## Assigned task
After reading the data below, copy out every line that contains the word "next".

## Records for the exercise
@[simp] theorem setSt_faultRec (s : State) (b : Byte) : (s.setSt b).faultRec = s.faultRec := rfl
@[simp] theorem setSt_fetchWord (s : State) (b : Byte) : (s.setSt b).fetchWord = s.fetchWord := rfl
@[simp] theorem setSt_fetchOutOfRange (s : State) (b : Byte) :
    (s.setSt b).fetchOutOfRange = s.fetchOutOfRange := rfl
@[simp] theorem setSt_advance (s : State) (b : Byte) : (s.setSt b).advance = s.advance.setSt b := rfl
@[simp] theorem setSt_fb (s : State) (b : Byte) : (s.setSt b).fb = s.fb := rfl
@[simp] theorem setSt_sink (s : State) (b : Byte) : (s.setSt b).sink = s.sink := rfl
@[simp] theorem setSt_getV (s : State) (b : Byte) (x : Reg) : (s.setSt b).getV x = s.getV x := rfl
@[simp] theorem setSt_spriteOutOfRange (s : State) (b : Byte) (n : Nat) :
    (s.setSt b).spriteOutOfRange n = s.spriteOutOfRange n := rfl
@[simp] theorem setSt_drawPixels (s : State) (b : Byte) (x y : Reg) (n : Nat) :
    (s.setSt b).drawPixels x y n = s.drawPixels x y n := rfl

@[simp] theorem setSt_show (s : State) (b : Byte) (c : Canvas) : (s.setSt b).show c = (s.show c).setSt b := by
  unfold State.show; split <;> rfl

@[simp] theorem setSt_skipIf (s : State) (b : Byte) (c : Bool) : (s.setSt b).skipIf c = (s.skipIf c).setSt b := by
  unfold State.skipIf; split <;> rfl

theorem endCycle_setSt (s : State) (b : Byte) : (s.setSt b).endCycle = s.endCycle.setSt b :=
  (apply_ite (State.setSt · b) (s.faultRec.fault = true) s s.tick).symm

/-- The same answer with another value in `ST`. -/
def withSt (b : Byte) : Result → Result
  | .next t => .next (t.setSt b)
  | .fault r => .fault r
  | .refused r => .refused r

theorem finish_withSt (b : Byte) (r : Result) : finish (withSt b r) = withSt b (finish r) := by
  cases r with
  | next t => exact congrArg Host.Outcome.next (endCycle_setSt t b)
  | fault | refused => rfl

theorem execDrw_setSt (x y : Reg) (n : Nat) (s : State) (b : Byte) :
    execDrw x y n (s.setSt b) = withSt b (execDrw x y n s) := by
  simp only [execDrw, setSt_spriteOutOfRange, setSt_sink, setSt_drawPixels, setSt_fb, setSt_show]
  split
  · rfl
  · split <;> rfl

/-- No instruction reads `ST`. -/
theorem exec_setSt (i : Instr) (s : State) (b : Byte) : exec i (s.setSt b) = withSt b (exec i s) := by
  cases i with
  | ret => simp only [exec, execRet, apply_ite (withSt b)]; rfl
  | call nnn => simp only [exec, execCall, apply_ite (withSt b)]; rfl
  | seVxNn x nn => simp only [exec, execSeVxNn, setSt_getV, setSt_skipIf, withSt]
  | sneVxNn x nn => simp only [exec, execSneVxNn, setSt_getV, setSt_skipIf, withSt]
  | se9VxVy x y => simp only [exec, execSe9VxVy, setSt_getV, setSt_skipIf, withSt]
  | drw x y n => exact execDrw_setSt x y n s b
  | skp x => simp only [exec, execSkp, setSt_skipIf, apply_ite (withSt b)]; rfl
  | sknp x => simp only [exec, execSknp, setSt_skipIf, apply_ite (withSt b)]; rfl
  | addIVx x => simp only [exec, execAddIVx, apply_ite (withSt b)]; rfl
  | _ => rfl

/-- No step reads `ST`: fetch, instruction and end of the cycle are the same with another value in it. -/
theorem step_setSt (s : State) (b : Byte) : step (s.setSt b) = withSt b (step s) := by
  simp only [step, setSt_faultRec, setSt_fetchOutOfRange, setSt_fetchWord, setSt_advance, exec_setSt, finish_withSt]
  split
  · rfl
  · split
    · rfl
    · split
      · exact finish_withSt b (.next (execUnrecognised s.fetchWord s.advance))
      · rfl

/-- No step writes `ST` (R18). -/
theorem step_st {s t : State} (h : step s = .next t) : t.st = s.st := by
  rcases step_cases h with ⟨-, rfl⟩ | ⟨-, -, rfl⟩ | ⟨-, -, -, rfl⟩ | ⟨i, u, -, -, -, he, rfl⟩
  · rfl
  · rfl
  · rw [endCycle_st]; rfl
  · obtain ⟨-, hst, -⟩ := exec_keeps he
    rw [endCycle_st, hst]; rfl

/-- Settles O23: the step commutes with another value in `ST`. -/
theorem soundTimerIsDead : Obligations.SoundTimerIsDead :=
  ⟨rfl, fun s _ h => ⟨step_st h, fun b => (step_setSt s b).trans (congrArg (withSt b) h)⟩⟩

/-! ### Who writes what (R10, R12, R15, R24, R126) -/

/-- Of a step, either an instruction answered, or nothing that only instructions write has changed. -/
theorem step_execEffect_or_keeps {s t : State} (h : step s = .next t) :
    (∃ i u, decodeWord s.fetchWord = some i ∧ ExecEffect i s.advance u ∧ t = u.endCycle) ∨
    (t.v = s.v ∧ t.index = s.index ∧ t.sp = s.sp ∧ t.stack = s.stack ∧ t.fb = s.fb ∧ t.rndIn = s.rndIn) := by
  rcases step_cases h with ⟨-, rfl⟩ | ⟨-, -, rfl⟩ | ⟨-, -, -, rfl⟩ | ⟨i, u, -, -, hd, he, rfl⟩
  · exact .inr (by simp)
  · exact .inr (by simp [fetchFault])
  · exact .inr (by simp [execUnrecognised])
  · exact .inl ⟨i, u, hd, exec_effect he, rfl⟩

section
/-! Field by field: an instruction that changes it is one of its owners. -/
variable {i : Instr} {s t : State}

theorem ExecEffect.getV_or (h : ExecEffect i s t) (y : Reg) :
    t.getV y = s.getV y ∨ LoadsReg y i ∨ (∃ nn, i = .rndVxNn y nn) ∨ (y = 15 ∧ ∃ a b n, i = .drw a b n) := by
  cases h with
  | loaded x b hi =>
    by_cases hxy : x = y
    · exact .inr (.inl (hxy ▸ hi))
    · exact .inl (by rw [getV_setV, if_neg hxy])
  | randomLoaded x nn b hi =>
    by_cases hxy : x = y
    · exact .inr (.inr (.inl ⟨nn, hxy ▸ hi⟩))
    · exact .inl (by rw [getV_setV, if_neg hxy, getV_takeRnd])
  | drawn a b n c hi =>
    by_cases hy : flagReg = y
    · exact .inr (.inr (.inr ⟨hy.symm, a, b, n, hi⟩))
    · exact .inl (by rw [getV_setV, if_neg hy, getV_show])
  | _ => exact .inl (by simp [raise])
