-- ==== Sys2Proof/Machine/Dark.lean ====
section
/-! DEFINITION. The Dark-State Flag: SETDARK (spec/44_dark_flag.md). -/

namespace Sys2Proof.Machine

/-- SETDARK (R160): DARK <- D. No line is driven (R163). -/
def execSetdark (d : Level) (s : State) : Host.Outcome State Fault Refusal :=
  .next (writeDark d s)

end Sys2Proof.Machine
end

## Response area
  | .next t => .next (t.setSt b)
  | next t => exact congrArg Host.Outcome.next (endCycle_setSt t b)
      · exact finish_withSt b (.next (execUnrecognised s.fetchWord s.advance))
theorem step_st {s t : State} (h : step s = .next t) : t.st = s.st := by
theorem step_execEffect_or_keeps {s t : State} (h : step s = .next t) :
  .next (writeDark d s)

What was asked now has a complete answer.